[mythtv-users] Soldering iron vs. soldier gun (was: Help with a semi-busted hard drive))
coffee412 at comcast.net
Tue Feb 14 02:06:37 UTC 2006
I never knew that. Cool.
Thanks for the info.
On Mon, 2006-02-13 at 15:14 -0700, Brian Wood wrote:
> On Feb 13, 2006, at 2:48 PM, Clyde Stubbs wrote:
> > On Mon, Feb 13, 2006 at 07:21:28AM -0500, JDeGraw wrote:
> >> You will need a variable soldier gun to fix it. The average run of
> >> the
> >> mill soldier gun does about 30 watts of power. This will melt
> >> everything
> >> around it and damage the board. You need about 15 watts I do believe.
> > A soldier gun?? We're trying to fix the thing, not shoot it!

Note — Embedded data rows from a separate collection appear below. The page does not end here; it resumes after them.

/-! ## The written form of a stroke (R100) -/

/-- The character each key is written as, in index order: # S T K P W H R A O * E U F R P B L G T S D Z. -/
def keyChars : List Byte :=
  [0x23#8, 0x53#8, 0x54#8, 0x4B#8, 0x50#8, 0x57#8, 0x48#8, 0x52#8, 0x41#8, 0x4F#8, 0x2A#8, 0x45#8, 0x55#8, 0x46#8, 0x52#8, 0x50#8,
   0x42#8, 0x4C#8, 0x47#8, 0x54#8, 0x53#8, 0x44#8, 0x5A#8]

/-- The characters of the keys of a set among the indexes `start ..`. -/
def charsFrom (k : KeySet) : Nat → List Byte → List Byte
  | _, [] => []
  | i, c :: cs => if k.getLsbD i then c :: charsFrom k (i + 1) cs else charsFrom k (i + 1) cs

/-- The written form of a stroke: a hyphen stands before the first right-bank key when no key of the indexes 8..12 is pressed. -/
def writtenForm (k : KeySet) : List Byte :=
  let left := charsFrom k 0 (keyChars.take 8)
  let middle := charsFrom k 8 ((keyChars.drop 8).take 5)
  let right := charsFrom k 13 (keyChars.drop 13)
  left ++ middle ++ (if middle = [] && right ≠ [] then [0x2D#8] else []) ++ right

end Sys2Proof.Machine
end

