-- ==== Sys2Proof/Machine/Step.lean ====
section
/-! DEFINITION. One step of the part: the command at the front of the queue is taken, or a millisecond passes. -/

namespace Sys2Proof.Machine

/-- One step: the command at the front of the queue is executed on the state with the queue's rest; on an empty queue a millisecond
passes (log entries 1 and 29). -/
def step (s : State) : Host.Outcome State Fault Refusal :=
  match s.pending with
  | [] => .next (tick s)
  | c :: rest => exec c { s with pending := rest }

/-- The state with the command a table word spells at the front of its queue; no word spells one (log entry 37). -/
def State.withFetchWord (s : State) (nbits w : Nat) : State :=
  match decodeTableWord nbits w with
  | some c => { s with pending := c :: s.pending }
  | none => s

end Sys2Proof.Machine
end

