/-! ## Translation and lines -/

/-- STROKE_HANDOVER takes the oldest stroke handed over. An ordinary stroke in LIVE joins the lookahead and a pass runs on it: the longest front
that resolves leaves as a unit, or the oldest stroke as an untranslate, and so on with what remains, until what is left is extendable and below
6 strokes and waits with the timer restarted. The units set the carry state and enter the history, and their words join the open line where
they fit, or stand in a line opened for one. A stroke outside LIVE leaves the lookahead and the history without it, its word placed and every
line settled. A correction takes the newest stroke off a lookahead that holds any, else
retracts the newest unit: its strokes but the last return to the lookahead, its carry before is restored, and its text leaves its lines, which
are cut, withdrawn or reopened with the next number set back; where both are empty, or outside LIVE, it posts LATE_CORRECTION. Nothing
upstream of the Translator changes (R92, R94, R95, R97, R111, R112, R113, R116, R130, R131, R132, R133). -/
def Obligations.StrokeHandoverTakesTheOldestStroke : Prop :=
  ∀ (s : State) (k : Stroke) (ks : List Stroke), s.trans.handed = k :: ks →
    ∃ t, exec .strokeHandover s = .next t ∧ t.trans.handed = ks ∧
      UpstreamKept s t ∧ t.trans.setting = s.trans.setting ∧ t.trans.notices = s.trans.notices ∧
      (s.session.st = .live → k.press ≠ BitVec.twoPow 23 10 → s.trans.lookahead.length < 5 →
        extendable s.dict (s.trans.lookahead.map (·.press) ++ [k.press]) = true →
        t.trans = { s.trans with
          handed := ks
          lookahead := s.trans.lookahead ++ [{ seq := k.seq, press := k.press, cls := k.cls }]
          timer := if s.trans.setting = 0 then none else some (s.now + s.trans.setting) }) ∧
      (s.session.st = .live → k.press ≠ BitVec.twoPow 23 10 → s.trans.lookahead = [] → extendable s.dict [k.press] = false →
        t.trans.lookahead = [] ∧ t.trans.timer = s.trans.timer ∧
        (∀ e, (resolve s.dict [k.press]).entry = some e → t.trans.carry = carryAfter s.trans.carry e.text e.fmt) ∧
        ((resolve s.dict [k.press]).entry = none →
          t.trans.carry = carryAfter s.trans.carry (writtenForm k.press) Fmt.none)) ∧
      (∀ us rest, s.session.st = .live → k.press ≠ BitVec.twoPow 23 10 →
        PassForms s.dict false (s.trans.lookahead ++ [{ seq := k.seq, press := k.press, cls := k.cls }]) us rest →
        PassLeft us rest s.trans.carry s.trans.history t ∧ TimerFollows s.trans.lookahead rest s t ∧ UnitsPlaced us s t) ∧
      (∀ us, s.session.st ≠ .live → k.press ≠ BitVec.twoPow 23 10 →
        PassForms s.dict true (s.trans.lookahead ++ [{ seq := k.seq, press := k.press, cls := k.cls }]) us [] →
        t.trans.lookahead = [] ∧ t.trans.carry = carryThrough s.trans.carry us ∧ (∀ u ∈ t.trans.history, u ∈ s.trans.history) ∧
        t.lines.openLine = none ∧
        ∀ n l, WordsFit us n l s → ∃ x, findLine t.lines.records n = some x ∧ x.text = textWith us l ∧ x.state = .settled) ∧
      (s.session.st ≠ .live → k.press ≠ BitVec.twoPow 23 10 → s.trans.lookahead = [] →
        t.trans.lookahead = [] ∧ t.trans.timer = s.trans.timer ∧ t.lines.openLine = none ∧ (∀ u ∈ t.trans.history, u ∈ s.trans.history) ∧
        (∀ l ∈ t.lines.records, l.state ≠ .closed) ∧
        (∀ e, (resolve s.dict [k.press]).entry = some e → t.trans.carry = carryAfter s.trans.carry e.text e.fmt) ∧
        ((resolve s.dict [k.press]).entry = none →
          t.trans.carry = carryAfter s.trans.carry (writtenForm k.press) Fmt.none)) ∧
      (s.session.st ≠ .live → k.press = BitVec.twoPow 23 10 →
        t.trans = { s.trans with handed := ks } ∧ latchHolds .lateCorrection t.reporter.attn = true ∧ TextKept s t) ∧
      (s.session.st = .live → k.press = BitVec.twoPow 23 10 → s.trans.lookahead ≠ [] →
        (s.trans.lookahead.dropLast = [] →
          t.trans = { s.trans with handed := ks, lookahead := [], timer := none } ∧ TextKept s t) ∧
        (s.trans.lookahead.dropLast ≠ [] → s.trans.lookahead.length < 7 →
          extendable s.dict (s.trans.lookahead.dropLast.map (·.press)) = true →
          t.trans = { s.trans with
            handed := ks, lookahead := s.trans.lookahead.dropLast
            timer := if s.trans.setting = 0 then none else some (s.now + s.trans.setting) } ∧ TextKept s t) ∧
        (∀ e, s.trans.lookahead.dropLast ≠ [] → extendable s.dict (s.trans.lookahead.dropLast.map (·.press)) = false →
          (resolve s.dict (s.trans.lookahead.dropLast.map (·.press))).entry = some e →
          t.trans.lookahead = [] ∧ t.trans.timer = none ∧ t.trans.carry = carryAfter s.trans.carry e.text e.fmt) ∧
        (∀ us rest, PassForms s.dict false s.trans.lookahead.dropLast us rest →
          PassLeft us rest s.trans.carry s.trans.history t ∧ TimerFollows s.trans.lookahead rest s t ∧ UnitsPlaced us s t)) ∧
      (∀ u us rest, s.session.st = .live → k.press = BitVec.twoPow 23 10 → s.trans.lookahead = [] → s.trans.history.getLast? = some u →
        PassForms s.dict false u.strokes.dropLast us rest →
        PassLeft us rest u.before s.trans.history.dropLast t ∧ TimerFollows [] rest s t) ∧
      (∀ u, s.session.st = .live → k.press = BitVec.twoPow 23 10 → s.trans.lookahead = [] → s.trans.history.getLast? = some u →
        (u.strokes.dropLast = [] ∨ (u.strokes.dropLast.length < 6 ∧ extendable s.dict (u.strokes.dropLast.map (·.press)) = true)) →
        t.trans = { s.trans with
          handed := ks, history := s.trans.history.dropLast, carry := u.before, lookahead := u.strokes.dropLast
          timer :=
            if u.strokes.dropLast = [] then s.trans.timer
            else if s.trans.setting = 0 then none else some (s.now + s.trans.setting) } ∧
        t.lines.counter = s.lines.counter ∧
        (u.placement = none → TextKept s t) ∧
        (∀ p l, u.placement = some p → 0 < p.column → findLine s.lines.records p.serial = some l → l.unsettled = true →
          t.lines.openLine = some p.serial ∧
          (∃ x, findLine t.lines.records p.serial = some x ∧ x.state = .opn ∧ x.text = l.text.take p.column ∧
            x.revision =
              (if p.column < l.text.length then (if l.revision < 65535 then l.revision + 1 else 65535) else l.revision) ∧
            x.runs = l.runs.filter (fun r => r.column < p.column) ∧
            x.range = (x.runs.head?.bind (fun a => x.runs.getLast?.map (fun b => (a.first, b.last))))) ∧
          (∀ x ∈ t.lines.records, x.serial ≠ p.serial → ∃ y ∈ s.lines.records, x.serial = y.serial ∧ x.page = y.page ∧ x.line = y.line ∧
            (if p.serial < y.serial ∧ y.unsettled = true then
              x.state = .withdrawn ∧ x.text = [] ∧ x.revision = (if y.revision < 65535 then y.revision + 1 else 65535) ∧
                x.range = none ∧ x.runs = []
            else x.state = y.state ∧ x.text = y.text ∧ x.revision = y.revision)) ∧
          (∀ y, s.lines.records.find? (fun y => decide (p.serial < y.serial) && y.unsettled) = some y →
            t.lines.nextPage = y.page ∧ t.lines.nextLine = y.line) ∧
          (s.lines.records.find? (fun y => decide (p.serial < y.serial) && y.unsettled) = none →
            t.lines.nextPage = s.lines.nextPage ∧ t.lines.nextLine = s.lines.nextLine)) ∧
        (∀ p, u.placement = some p → p.column = 0 →
          (∀ x ∈ t.lines.records, ∃ y ∈ s.lines.records, x.serial = y.serial ∧ x.page = y.page ∧ x.line = y.line ∧
            (if p.serial ≤ y.serial ∧ y.unsettled = true then
              x.state = .withdrawn ∧ x.text = [] ∧ x.revision = (if y.revision < 65535 then y.revision + 1 else 65535) ∧
                x.range = none ∧ x.runs = []
            else x.text = y.text ∧ x.revision = y.revision ∧ (x.state = y.state ∨ x.state = .opn))) ∧
          (∀ y, s.lines.records.find? (fun y => decide (p.serial ≤ y.serial) && y.unsettled) = some y →
            t.lines.nextPage = y.page ∧ t.lines.nextLine = y.line) ∧
          (s.lines.records.find? (fun y => decide (p.serial ≤ y.serial) && y.unsettled) = none →
            t.lines.nextPage = s.lines.nextPage ∧ t.lines.nextLine = s.lines.nextLine) ∧
          (p.opening ≠ .wrap → t.lines.openLine = none) ∧
          (below s.lines.records p.serial = none → t.lines.openLine = none) ∧
          (∀ l, p.opening = .wrap → below s.lines.records p.serial = some l → l.state ≠ .closed → t.lines.openLine = none) ∧
          (∀ l, p.opening = .wrap → below s.lines.records p.serial = some l → l.state = .closed →
            findLine s.lines.records l.serial = some l →
            t.lines.openLine = some l.serial ∧
            ∃ x, findLine t.lines.records l.serial = some x ∧ x.state = .opn ∧ x.text = l.text ∧ x.revision = l.revision))) ∧
      (s.session.st = .live → k.press = BitVec.twoPow 23 10 → s.trans.lookahead = [] → s.trans.history = [] →
        t.trans = { s.trans with handed := ks } ∧ latchHolds .lateCorrection t.reporter.attn = true ∧
        t.lines.counter = s.lines.counter ∧ t.lines.openLine = s.lines.openLine)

> > Don't even think about using any kind of gun, solder or soldier,
> > for this work.
> > A soldering iron is the correct tool.
> > Also, it always puzzles me why various wattage ratings are tossed
> > around as being
> > the "correct" value for various applications. The only type of
> > soldering iron
> > you should use on something like this is a temperature controlled
> > unit, like
> > the Weller TCP. I have no idea what its wattage rating is, probably
> > 60W,
> > but this is irrelevant since the tip temperature is controlled.
> > Using a small non-temperature controlled iron is actually a Bad
> > Idea since the
> > longer the tip is in contact with the work, the more the surrounds are
> > heated. Good soldering is done at the correct temperature, very
> > quickly!
> It's pretty neat the way some Weller temp control tips work. The tip
> has a fixed "curie point", which is the temperature at which a
> permanent magnet looses its magnetism. So the magnetized tip pulls a
> reed switch on to heat it up and when it hits the curie point the
> current switches off.
> This allows you to get different temperatures by simply using
> different tips.
> Pretty neat IMHO. So much for today's physics lesson :-)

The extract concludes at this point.